3. The time value of money
The time value of money is a simple principal to understand: basically it states that any amount of money is worth more today than the same amount of money in the future due to it’s earning potential. This means that if you have $100 to invest today, it’s worth more than $100 a year from now, because it could be gaining value through investments for a year. Let’s assume you average 9% on your investments… Your $100 today will be worth $109 in a year, whereas getting $100 a year from now is only worth about $91, due to the value of money lost in the year.
This is very important when you consider the next point…
4. Start investing early
Take a look at this chart. Basically what it states is that when Saver B starts investing earlier on in life, the time value of his money allows for gaining potential so much greater that even though Saver A invested more than 4 times the amount of Saver B, Saver B has gained more than $400k more than Saver A by retirement.
Moral of the story? If you start investing now, you’ll have much more than if you wait till you make more money, even if you invested more in the years to come.
5. Let your money work for you
We were all taught that it is important to gain a good education and to learn valuable skills to enter the job force and start a good career. But here’s what few of us have learned: more important than having a good job is learning how to make your money work for you. Consider this: if you can save $500k, and you average 10% on your investment portfolio, you will gain $50k annually without doing anything other than having the money. $2 million will earn you $200k per year (earning 10%). $10 million will earn $1 million per year. The more you invest, the more you’ll make, without lifting a finger (well, other than managing your money, of course).
Sure it’s important to have a good job. But it’s even more important to be investing your money, no matter how much you’re making. If the goal is financial security and freedom, it doesn’t take rocket science; just a little discipline and sacrifice early on. And what you’ll gain is so much more than what you could buy today.
One last note: $1 at age 18 can’t get you more than a coke, or maybe a dollar menu burger. But $1 at age 18 is worth $54 at age 60 (assuming 10% again). Keep that in mind the next time you stop at Starbucks. Your cup of joe is actually taking more than $150 out of your retirement fund.
Spend wisely.
Photo Credit: aresauburn
















Just for once I would love to see a finance article that doesn’t quote the 10% return figure. And if they quote this very “easy” rate of return to get, can they at least point me to where they are getting this?
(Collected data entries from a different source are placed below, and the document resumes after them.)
-- ==== Sys2Proof/Safety/Access.lean ====
section
/-! DEFINITION. What each load, store and operation of X at a home slice enters, as the tables of spec/ give it: its space,
its address, its bytes and its alignment (spec/13_memory_instructions.md R166-R174, R178-R189, spec/21_sequences.md R268,
R272). -/

namespace Sys2Proof.Machine

/-- One access as its instruction enters it: the space, whether it writes, its alignment, its address and its length. -/
structure MemForm where
  sp    : Space
  write : Bool
  align : Nat
  va    : Nat
  len   : Nat

/-- The bytes of a scalar load format and whether it extends the sign (R169, R170). -/
def loadShape : LdFmt → Nat × Bool
  | .i8s => (1, true) | .i8n => (1, false) | .i16s => (2, true) | .i16n => (2, false) | .i32s => (4, true)
  | .i32n => (4, false) | .i64s => (8, true)

/-- The form of a scalar load: the offset counts in units of its size (R169). -/
def scalarLoadForm (sp : Space) (m : Mods) (a : Reg) (f : LdFmt) (o : BitVec 5) (s : State) : MemForm :=
  let n := (loadShape f).1
  { sp := sp, write := false, align := n, va := (s.rx a + 0 + quad (immS 5 o.toNat m * n)).toNat, len := n }

/-- The form of a scalar store (R169). -/
def scalarStoreForm (sp : Space) (m : Mods) (a : Reg) (w : Width) (o : BitVec 5) (s : State) : MemForm :=
  let n := widthBytes w
  { sp := sp, write := true, align := n, va := (s.rx a + 0 + quad (immS 5 o.toNat m * n)).toNat, len := n }

/-- The form of a vector load or store: base, index and a byte offset, 16 to 128 bytes, no alignment (R171, R172). -/
def vectorForm (sp : Space) (write : Bool) (m : Mods) (a : Reg) (x : Quad) (nb : BitVec 3) (k : BitVec 16) (s : State) : MemForm :=
  { sp := sp, write := write, align := 1, va := (s.rx a + x + quad (immS 16 k.toNat m)).toNat, len := 16 * (nb.toNat + 1) }

/-- A load: its form, what it delivers, and the `fd` queue whose entry it reserves (R170, R172). -/
def loadOf (i : Instr) (s : State) : Option (MemForm × AccKind × Option Nat) :=
  let sc (sp : Space) (m : Mods) (d a : Reg) (f : LdFmt) (o : BitVec 5) : Option (MemForm × AccKind × Option Nat) :=
    some (scalarLoadForm sp m a f o s, .load (loadShape f).1 (loadShape f).2 d, none)
  let vc (sp : Space) (m : Mods) (q : BitVec 2) (a : Reg) (b : XOrBk) (nb : BitVec 3) (k : BitVec 16) :
      Option (MemForm × AccKind × Option Nat) :=
    some (vectorForm sp false m a (match b with | .x r => s.rx r | .bk n => s.cc.peekBk n.toNat) nb k s, .vload q.toNat,
      some q.toNat)
  match i with
  | .ldl m d a f o => sc .l m d a f o
  | .ldp m d a f o => sc .p m d a f o
  | .ldg m d a f o => sc .g m d a f o
  | .vldl m q a b nb k => vc .l m q a b nb k
  | .vldp m q a b nb k => vc .p m q a b nb k
  | .vldg m q a b nb k => vc .g m q a b nb k
  | _ => none

/-- A store: its form and its bytes (R170, R172). -/
def storeOf (i : Instr) (s : State) : Option (MemForm × List Byte) :=
  let sc (sp : Space) (m : Mods) (d a : Reg) (w : Width) (o : BitVec 5) : Option (MemForm × List Byte) :=
    some (scalarStoreForm sp m a w o s, leBytes (widthBytes w) (s.rx d).toNat)
  let vc (sp : Space) (m : Mods) (q : BitVec 2) (a b : Reg) (nb : BitVec 3) (k : BitVec 16) : Option (MemForm × List Byte) :=
    some (vectorForm sp true m a (s.rx b) nb k s, (leBytes 128 (s.cc.peekDn q.toNat).toNat).take (16 * (nb.toNat + 1)))
  match i with
  | .stl m d a w o => sc .l m d a w o
  | .stp m d a w o => sc .p m d a w o
  | .stg m d a w o => sc .g m d a w o
  | .vstl m q a b nb k => vc .l m q a b nb k
  | .vstp m q a b nb k => vc .p m q a b nb k
  | .vstg m q a b nb k => vc .g m q a b nb k
  | _ => none

/-- A gather or a scatter: its space, its queue, its base, its list, its element width and the number of elements
(R173, R174). -/
def listOf (i : Instr) : Option (Space × Bool × BitVec 2 × Reg × Reg × Nat × Nat) :=
  match i with
  | .vgl _ q a b e n => some (.l, false, q, a, b, widthBytes e, n.toNat + 1)
  | .vgg _ q a b e n => some (.g, false, q, a, b, widthBytes e, n.toNat + 1)
  | .vsl _ q a b e n => some (.l, true, q, a, b, widthBytes e, n.toNat + 1)
  | .vsg _ q a b e n => some (.g, true, q, a, b, widthBytes e, n.toNat + 1)
  | _ => none

/-- The instruction reads or writes vector slots of a save area where it stands (R348). -/
def inSaveSequence (i : Instr) (s : State) : Bool :=
  match i, s.cc.st with
  | .vldg .., .restoring _ => true
  | .vstg .., .saving _ => true
  | _, _ => false

/-- The machine with an access entered, under the number that its instruction issues with, and a place in an `fd` queue
reserved for it where it fills one. -/
def State.entered (s : State) (i : Instr) (inL inS : Bool) (kind : AccKind) (ps : List Part) (data : List Byte)
    (fd : Option Nat) : State :=
  s.modMe fun c =>
    let c1 := { c with mq := c.mq ++ [{ id := c.nextId, eng := s.cur.eng, inL := inL, inS := inS, pos := s.pos, kind := kind,
                                        ord := (instrMods i).pfx.ord, parts := ps, data := data }] }
    match fd with
    | some q => c1.reserveFd q c1.nextId
    | none => c1

/-- Nothing but the address keeps an access from its queues: the core's scratchpad keeps its size, and the queues have
room (R106, R168). -/
def State.mayEnter (s : State) (inL inS : Bool) : Prop :=
  (s.core s.cur.core).splitting = false ∧ s.cc.roomFor inL inS = true

/-- An operation of X at a home slice: the operation, its operand's address and length with its check, and whether X waits
for it (R178-R189, R268). -/
def sliceOpOf (i : Instr) (s : State) : Option (SliceOp × Reach × Bool) :=
  let at_ (m : Mods) (op : AOp) (d a b c : Reg) (w : ASize) (k : BitVec 16) : Option (SliceOp × Reach × Bool) :=
    let n := match w with | .word => 4 | .quad => 8
    some (.atomic op n d (s.rx b) (s.rx c), s.checked .g true n (s.rx a + 0 + quad (immS 16 k.toNat m)).toNat n, false)
  let sq (write : Bool) (a : Reg) (f : Nat → SliceOp) : Option (SliceOp × Reach × Bool) :=
    let r := s.handle write (s.rx a).toNat
    some (f (reachAddr r), r, false)
  match i with
  | .aadd m d a b w k => at_ m .add d a b 0 w k
  | .aand m d a b w k => at_ m .and d a b 0 w k
  | .aor m d a b w k => at_ m .or d a b 0 w k
  | .axor m d a b w k => at_ m .xor d a b 0 w k
  | .amin m d a b u w k => at_ m (if u = 1 then .minU else .min) d a b 0 w k
  | .amax m d a b u w k => at_ m (if u = 1 then .maxU else .max) d a b 0 w k
  | .aswp m d a b w k => at_ m .swp d a b 0 w k
  | .acas m d a b c w k => at_ m .cas d a b c w k
  | .afadd m d a b w k => at_ m (match w with | .word => .faddF | .quad => .faddA) d a b 0 w k
  | .abinc m d a b w k => at_ m .binc d a b 0 w k
  | .barinit _ a b => some (.barinit (s.rx b), s.checked .g true 16 (s.rx a).toNat 16, false)
  | .bararr _ d a b => some (.bararr d ((s.rx b).getLsbD 0), s.checked .g true 16 (s.rx a).toNat 16, false)
  | .barwait _ d a b => some (.barwait d ((s.rx b).toNat % 2 ^ 32), s.checked .g false 16 (s.rx a).toNat 16, true)
  | .sqnew _ d a b bl => sq true a fun h => .sqnew d h (s.rx b) bl.toNat
  | .sqres _ d a b => sq false a fun h => .sqres d h (s.rx b)
  | .sqrest _ d a b => sq false a fun h => .sqrest d h (s.rx b)
  | .sqcmt _ d a b c => sq false a fun h => .sqcmt d h (s.rx b) (s.rx c)
  | .sqacc _ d a b => sq false a fun h => .sqacc d h (s.rx b)
  | .sqwd _ d a => sq false a fun h => .sqwd d h
  | .sqfree _ d a => sq false a fun h => .sqfree d h
  | .sqlen _ d a => sq false a fun h => .sqlen d h
  | .sqpin _ d a => sq false a fun h => .sqpin d h
  | .squnpin _ d a => sq false a fun h => .squnpin d h
  | .sqext _ d a b k => sq false a fun h => .sqext d h (match k with | .k0 => 0 | .k1 => 1 | .k2 => 2) (s.rx b)
  | .sqwait _ d a b c =>
    let r := s.handle false (s.rx a).toNat
    some (.sqwait d (reachAddr r) (s.rx b) (s.rx c) s.clock, r, true)
  | .sqfork _ d a b =>
    match s.handle false (s.rx a).toNat, s.handle true (s.rx b).toNat with
    | .ok l, .ok m => some (.sqfork d (reachAddr (.ok l)) (reachAddr (.ok m)) (s.rx b).toNat, .ok l, false)
    | .ok _, r => some (.sqfork d 0 0 (s.rx b).toNat, r, false)
    | r, _ => some (.sqfork d 0 0 (s.rx b).toNat, r, false)
  | _ => none

/-- Memory, the sequences and the pools are as they were. -/
def SameStore (s t : State) : Prop := t.mem = s.mem ∧ t.seqs = s.seqs ∧ t.pools = s.pools

/-- An operation on a sequence answers with a status and the value 0, and changes nothing stored (R271). -/
def Refuses (s : State) (r : OpRes) (status : Nat) : Prop := ∃ t, r = .done t (resultQuad status 0) ∧ SameStore s t

/-- Every sequence but one is as it was. -/
def OthersKept (pa : Nat) (s t : State) : Prop := ∀ x, x ≠ pa → t.seq x = s.seq x

/-- A sequence whose length has come to `l` by a commit of the slots from `first` on, `n` of them: past committed and void slots
alone, and while no attention is in flight past all of them; what the length does not decide is as it was (R279, R280). -/
def LengthComes (q q' : Seq) (first n : Nat) : Prop :=
  let done (r : SlotRec) : Prop := (first ≤ r.i ∧ r.i < first + n) ∨ r.st = .committed ∨ r.st = .voided
  (∃ stage ring frozen scales slots,
    q' = { q with len := q'.len, stage := stage, ring := ring, frozen := frozen, scales := scales, slots := slots }) ∧
  q.len ≤ q'.len ∧ (q.attn ≠ 0 → q'.len = q.len) ∧
  (∀ i, q.len ≤ i → i < q'.len → ∃ r ∈ q.slots, r.i = i ∧ done r) ∧
  (q.attn = 0 → ∀ r, (q.slots.find? fun r => r.i == q'.len) = some r → ¬done r)

end Sys2Proof.Machine
end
Greg, understand this: The 10% is just a number that makes for easy math. Would it be as easy to understand if I showed the numbers using 6.49%? Or 3.99%? Probably not. But it’s easy to understand that 10% of $100 is $10.
Were any of the points I made incorrect or somehow non-relevant?
Good ARTICLE dude, thanks
I agree that credit cards are misunderstood and that we don’t learn enough about them before we have access to them.
I also love how you mentioned the idea of setting aside business expenses first, then giving yourself an allowance. This is great advice!
Thanks for sharing!!
Sure, 10% is a nice round number to deal with, but when you work with compound interest, even a small change can yield big results over long lengths of time. Lets say that instead we use 8.2%, which is the average rate of return of balanced stocks and bonds in the US since 1926. At this rate, your $1 at age 18 is only worth $27 at age 60. Then, if you factor in inflation (say 3%) to compare purchasing power on a level playing field, that $1 is now only worth $8 current dollars (since everything in the future will be more expensive). That’s still not a trivial number, but nowhere near how extreme this article makes the downside of a cup of coffee seem to your retirement.
This is a nice post.
Gain of 10% is achievable in this economy.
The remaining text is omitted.